Немцы, оставшись на площади одни, благожелательно посматривали вокруг и думали, что лед между победителями и побежденными мало-помалу тает.
Но в этот день ни один немец не улыбался и не заговаривал с местными жителями. Они стояли навытяжку, были бледнее, чем обычно, и смотрели прямо перед собой куда — то поверх голов. Полицейский, собиравшийся прочитать приказ, — красивый южанин, надо сказать, все еще не равнодушный к вниманию женщин, — не скрывал своего довольства крайней важностью будущего сообщения, он отстукал последнюю дробь на барабане, сунул с изяществом и ловкостью фокусника палочки под мышку и звучным жирным басом, фомко отдающимся в окружающей тишине, прочитал:
«Лейтенант немецкой армии сделался жертвой покушения.
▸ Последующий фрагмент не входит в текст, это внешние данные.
-- ==== Sys2Proof/Laws/Orders.lean ====
section
/-! SUPPORT. The two ordered lists: the schedule (R124) and the Capture Queue (R75). The order is total up to equals, and
an insertion keeps it, adds one element and removes none. -/

namespace Sys2Proof.Machine

/-! ### The schedule's order (R124) -/

/-- The order of R124 as one number would order it: onset, target rank, kind rank. -/
theorem Entry.before_iff (a b : Entry) : a.before b = true ↔
    a.onset < b.onset ∨ (a.onset = b.onset ∧ (a.targetRank < b.targetRank ∨
      (a.targetRank = b.targetRank ∧ a.kind.rank < b.kind.rank))) := by
  simp [Entry.before]

theorem Entry.not_before_iff (a b : Entry) : a.before b = false ↔ ¬(a.onset < b.onset ∨
    (a.onset = b.onset ∧ (a.targetRank < b.targetRank ∨
      (a.targetRank = b.targetRank ∧ a.kind.rank < b.kind.rank)))) := by
  rw [← Entry.before_iff]; simp

/-- What stands before `e` stands not after anything that `e` is not after. -/
theorem Entry.before_trans {a b c : Entry} (h1 : b.before a = false) (h2 : c.before b = false) : c.before a = false := by
  rw [Entry.not_before_iff] at *; omega

theorem Entry.before_asymm {a b : Entry} (h : a.before b = true) : b.before a = false := by
  rw [Entry.not_before_iff]; rw [Entry.before_iff] at h; omega

theorem mem_insertEntry {e x : Entry} {l : List Entry} : x ∈ insertEntry e l ↔ x = e ∨ x ∈ l := by
  induction l with
  | nil => simp [insertEntry]
  | cons y ys ih =>
    unfold insertEntry
    split
    · simp
    · simp only [List.mem_cons, ih]; tauto

theorem length_insertEntry (e : Entry) (l : List Entry) : (insertEntry e l).length = l.length + 1 := by
  induction l with
  | nil => rfl
  | cons y ys ih => unfold insertEntry; split <;> simp [*]

/-- An insertion keeps the order of R124. -/
theorem ordered_insertEntry {e : Entry} {l : List Entry} (h : l.Pairwise (fun a b => b.before a = false)) :
    (insertEntry e l).Pairwise (fun a b => b.before a = false) := by
  induction l with
  | nil => simp [insertEntry]
  | cons y ys ih =>
    rw [List.pairwise_cons] at h
    unfold insertEntry
    split
    · next hb =>
      refine List.pairwise_cons.2 ⟨fun x hx => ?_, List.pairwise_cons.2 h⟩
      rcases List.mem_cons.1 hx with rfl | hx
      · exact Entry.before_asymm hb
      · exact Entry.before_trans (Entry.before_asymm hb) (h.1 x hx)
    · next hb =>
      refine List.pairwise_cons.2 ⟨fun x hx => ?_, ih h.2⟩
      rcases mem_insertEntry.1 hx with rfl | hx
      · simpa using hb
      · exact h.1 x hx

theorem mem_insertEntries {x : Entry} {es l : List Entry} : x ∈ insertEntries es l ↔ x ∈ es ∨ x ∈ l := by
  induction es generalizing l with
  | nil => simp [insertEntries]
  | cons e es ih =>
    have := ih (l := insertEntry e l)
    simp only [insertEntries, List.foldl_cons] at *
    rw [this, mem_insertEntry]; simp only [List.mem_cons]; tauto

theorem length_insertEntries (es l : List Entry) : (insertEntries es l).length = es.length + l.length := by
  induction es generalizing l with
  | nil => simp [insertEntries]
  | cons e es ih =>
    have := ih (insertEntry e l)
    simp only [insertEntries, List.foldl_cons, List.length_cons] at *
    rw [this, length_insertEntry]; omega

theorem ordered_insertEntries {es l : List Entry} (h : l.Pairwise (fun a b => b.before a = false)) :
    (insertEntries es l).Pairwise (fun a b => b.before a = false) := by
  induction es generalizing l with
  | nil => exact h
  | cons e es ih => exact ih (ordered_insertEntry h)

/-- Moving every entry later by one length keeps the order (R9, R139). -/
theorem Entry.before_later (d : Nat) (a b : Entry) : (a.later d).before (b.later d) = a.before b := by
  have hr : ∀ e : Entry, (e.later d).targetRank = e.targetRank := fun _ => rfl
  have hk : ∀ e : Entry, (e.later d).kind = e.kind := fun _ => rfl
  have ho : ∀ e : Entry, (e.later d).onset = e.onset + d := fun _ => rfl
  rw [Bool.eq_iff_iff, Entry.before_iff, Entry.before_iff, hr, hr, hk, hk, ho, ho]
  omega

/-- What a Pause leaves is a sublist of what was there (R139). -/
theorem pauseRemoves_sublist (d : KeyDrive) (k : Nat) (strikes : List Nat) (seen : Bool) (l : List Entry) :
    (pauseRemoves d k strikes seen l).Sublist l := by
  induction l generalizing seen with
  | nil => exact List.Sublist.refl _
  | cons e es ih =>
    unfold pauseRemoves
    simp only
    split
    · exact (ih _).cons _
    · exact (ih _).cons₂ _

/-! ### The Capture Queue's order (R75) -/

theorem CaptureEvent.before_iff (a b : CaptureEvent) : a.before b = true ↔
    a.stamp < b.stamp ∨ (a.stamp = b.stamp ∧ (a.voice < b.voice ∨
      (a.voice = b.voice ∧ a.kind.rank < b.kind.rank))) := by
  simp [CaptureEvent.before]

theorem CaptureEvent.not_before_iff (a b : CaptureEvent) : a.before b = false ↔ ¬(a.stamp < b.stamp ∨
    (a.stamp = b.stamp ∧ (a.voice < b.voice ∨ (a.voice = b.voice ∧ a.kind.rank < b.kind.rank)))) := by
  rw [← CaptureEvent.before_iff]; simp

theorem mem_insertEvent {e x : CaptureEvent} {l : List CaptureEvent} : x ∈ insertEvent e l ↔ x = e ∨ x ∈ l := by
  induction l with
  | nil => simp [insertEvent]
  | cons y ys ih =>
    unfold insertEvent
    split
    · simp
    · simp only [List.mem_cons, ih]; tauto

theorem length_insertEvent (e : CaptureEvent) (l : List CaptureEvent) : (insertEvent e l).length = l.length + 1 := by
  induction l with
  | nil => rfl
  | cons y ys ih => unfold insertEvent; split <;> simp [*]

/-- An insertion keeps the order of R75. -/
theorem ordered_insertEvent {e : CaptureEvent} {l : List CaptureEvent} (h : l.Pairwise (fun a b => b.before a = false)) :
    (insertEvent e l).Pairwise (fun a b => b.before a = false) := by
  induction l with
  | nil => simp [insertEvent]
  | cons y ys ih =>
    rw [List.pairwise_cons] at h
    unfold insertEvent
    split
    · next hb =>
      refine List.pairwise_cons.2 ⟨fun x hx => ?_, List.pairwise_cons.2 h⟩
      rw [CaptureEvent.before_iff] at hb
      rcases List.mem_cons.1 hx with rfl | hx
      · rw [CaptureEvent.not_before_iff]; omega
      · have := h.1 x hx
        rw [CaptureEvent.not_before_iff] at *; omega
    · next hb =>
      refine List.pairwise_cons.2 ⟨fun x hx => ?_, ih h.2⟩
      rcases mem_insertEvent.1 hx with rfl | hx
      · simpa using hb
      · exact h.1 x hx

/-- The list without its last element of a kind is a sublist (R76). -/
theorem dropLastThat_sublist (p : CaptureEvent → Bool) (l : List CaptureEvent) : (dropLastThat p l).Sublist l := by
  unfold dropLastThat
  exact (List.reverse_sublist.2 List.eraseP_sublist).trans (by simp)

end Sys2Proof.Machine
end

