-- ==== Sys2Proof/Laws/State.lean ====
section
/-! SUPPORT. What each update of the state leaves in each field: one lemma per field per update, all by definition, so that
no later proof unfolds an update. -/

namespace Sys2Proof.Machine

/-! ### setTime -/

@[simp] theorem State.setTime_link (s : State) (t : TimeBase) : (s.setTime t).link = s.link := rfl
@[simp] theorem State.setTime_tracker (s : State) (t : TimeBase) : (s.setTime t).tracker = s.tracker := rfl
@[simp] theorem State.setTime_capture (s : State) (t : TimeBase) : (s.setTime t).capture = s.capture := rfl
@[simp] theorem State.setTime_mem (s : State) (t : TimeBase) : (s.setTime t).mem = s.mem := rfl
@[simp] theorem State.setTime_voices (s : State) (t : TimeBase) : (s.setTime t).voices = s.voices := rfl
@[simp] theorem State.setTime_intake (s : State) (t : TimeBase) : (s.setTime t).intake = s.intake := rfl
@[simp] theorem State.setTime_sched (s : State) (t : TimeBase) : (s.setTime t).sched = s.sched := rfl
@[simp] theorem State.setTime_duplex (s : State) (t : TimeBase) : (s.setTime t).duplex = s.duplex := rfl
@[simp] theorem State.setTime_calib (s : State) (t : TimeBase) : (s.setTime t).calib = s.calib := rfl
@[simp] theorem State.setTime_port (s : State) (t : TimeBase) : (s.setTime t).port = s.port := rfl
@[simp] theorem State.setTime_store (s : State) (t : TimeBase) : (s.setTime t).store = s.store := rfl
@[simp] theorem State.setTime_pending (s : State) (t : TimeBase) : (s.setTime t).pending = s.pending := rfl
@[simp] theorem State.setTime_time (s : State) (t : TimeBase) : (s.setTime t).time = t := rfl

/-! ### setTracker -/

@[simp] theorem State.setTracker_time (s : State) (k : Nat) (r : TrackerRecord) : (s.setTracker k r).time = s.time := rfl
@[simp] theorem State.setTracker_link (s : State) (k : Nat) (r : TrackerRecord) : (s.setTracker k r).link = s.link := rfl
@[simp] theorem State.setTracker_capture (s : State) (k : Nat) (r : TrackerRecord) : (s.setTracker k r).capture = s.capture := rfl
@[simp] theorem State.setTracker_mem (s : State) (k : Nat) (r : TrackerRecord) : (s.setTracker k r).mem = s.mem := rfl
@[simp] theorem State.setTracker_voices (s : State) (k : Nat) (r : TrackerRecord) : (s.setTracker k r).voices = s.voices := rfl
@[simp] theorem State.setTracker_intake (s : State) (k : Nat) (r : TrackerRecord) : (s.setTracker k r).intake = s.intake := rfl
@[simp] theorem State.setTracker_sched (s : State) (k : Nat) (r : TrackerRecord) : (s.setTracker k r).sched = s.sched := rfl
@[simp] theorem State.setTracker_duplex (s : State) (k : Nat) (r : TrackerRecord) : (s.setTracker k r).duplex = s.duplex := rfl
@[simp] theorem State.setTracker_calib (s : State) (k : Nat) (r : TrackerRecord) : (s.setTracker k r).calib = s.calib := rfl
@[simp] theorem State.setTracker_port (s : State) (k : Nat) (r : TrackerRecord) : (s.setTracker k r).port = s.port := rfl
@[simp] theorem State.setTracker_store (s : State) (k : Nat) (r : TrackerRecord) : (s.setTracker k r).store = s.store := rfl
@[simp] theorem State.setTracker_pending (s : State) (k : Nat) (r : TrackerRecord) : (s.setTracker k r).pending = s.pending := rfl
@[simp] theorem State.setTracker_tracker_keys (s : State) (k : Nat) (r : TrackerRecord) :
    (s.setTracker k r).tracker.keys = setNth s.tracker.keys k r := rfl
@[simp] theorem State.setTracker_tracker_pedals (s : State) (k : Nat) (r : TrackerRecord) :
    (s.setTracker k r).tracker.pedals = s.tracker.pedals := rfl

/-! ### setPedal -/

@[simp] theorem State.setPedal_time (s : State) (q : Nat) (r : PedalCapture) : (s.setPedal q r).time = s.time := rfl
@[simp] theorem State.setPedal_link (s : State) (q : Nat) (r : PedalCapture) : (s.setPedal q r).link = s.link := rfl
@[simp] theorem State.setPedal_capture (s : State) (q : Nat) (r : PedalCapture) : (s.setPedal q r).capture = s.capture := rfl
@[simp] theorem State.setPedal_mem (s : State) (q : Nat) (r : PedalCapture) : (s.setPedal q r).mem = s.mem := rfl
@[simp] theorem State.setPedal_voices (s : State) (q : Nat) (r : PedalCapture) : (s.setPedal q r).voices = s.voices := rfl
@[simp] theorem State.setPedal_intake (s : State) (q : Nat) (r : PedalCapture) : (s.setPedal q r).intake = s.intake := rfl
@[simp] theorem State.setPedal_sched (s : State) (q : Nat) (r : PedalCapture) : (s.setPedal q r).sched = s.sched := rfl
@[simp] theorem State.setPedal_duplex (s : State) (q : Nat) (r : PedalCapture) : (s.setPedal q r).duplex = s.duplex := rfl
@[simp] theorem State.setPedal_calib (s : State) (q : Nat) (r : PedalCapture) : (s.setPedal q r).calib = s.calib := rfl
@[simp] theorem State.setPedal_port (s : State) (q : Nat) (r : PedalCapture) : (s.setPedal q r).port = s.port := rfl
@[simp] theorem State.setPedal_store (s : State) (q : Nat) (r : PedalCapture) : (s.setPedal q r).store = s.store := rfl
@[simp] theorem State.setPedal_pending (s : State) (q : Nat) (r : PedalCapture) : (s.setPedal q r).pending = s.pending := rfl
@[simp] theorem State.setPedal_tracker_keys (s : State) (q : Nat) (r : PedalCapture) :
    (s.setPedal q r).tracker.keys = s.tracker.keys := rfl
@[simp] theorem State.setPedal_tracker_pedals (s : State) (q : Nat) (r : PedalCapture) :
    (s.setPedal q r).tracker.pedals = setNth s.tracker.pedals q r := rfl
Офицер вермахта подло убит фермером по фамилии Лабари, жителем коммуны Бюсси, проживающим по адресу…
Преступнику удалось бежать. Каждый, кто предоставит беглецу кров, окажет помощь или поддержку, кто, зная, где прячется преступник, не сообщит в течение сорока восьми часов о его пребывании в комендатуру, подвергнется тому же наказанию, что и преступник, а именно: БУДЕТ НЕМЕДЛЕННО РАССТРЕЛЯН».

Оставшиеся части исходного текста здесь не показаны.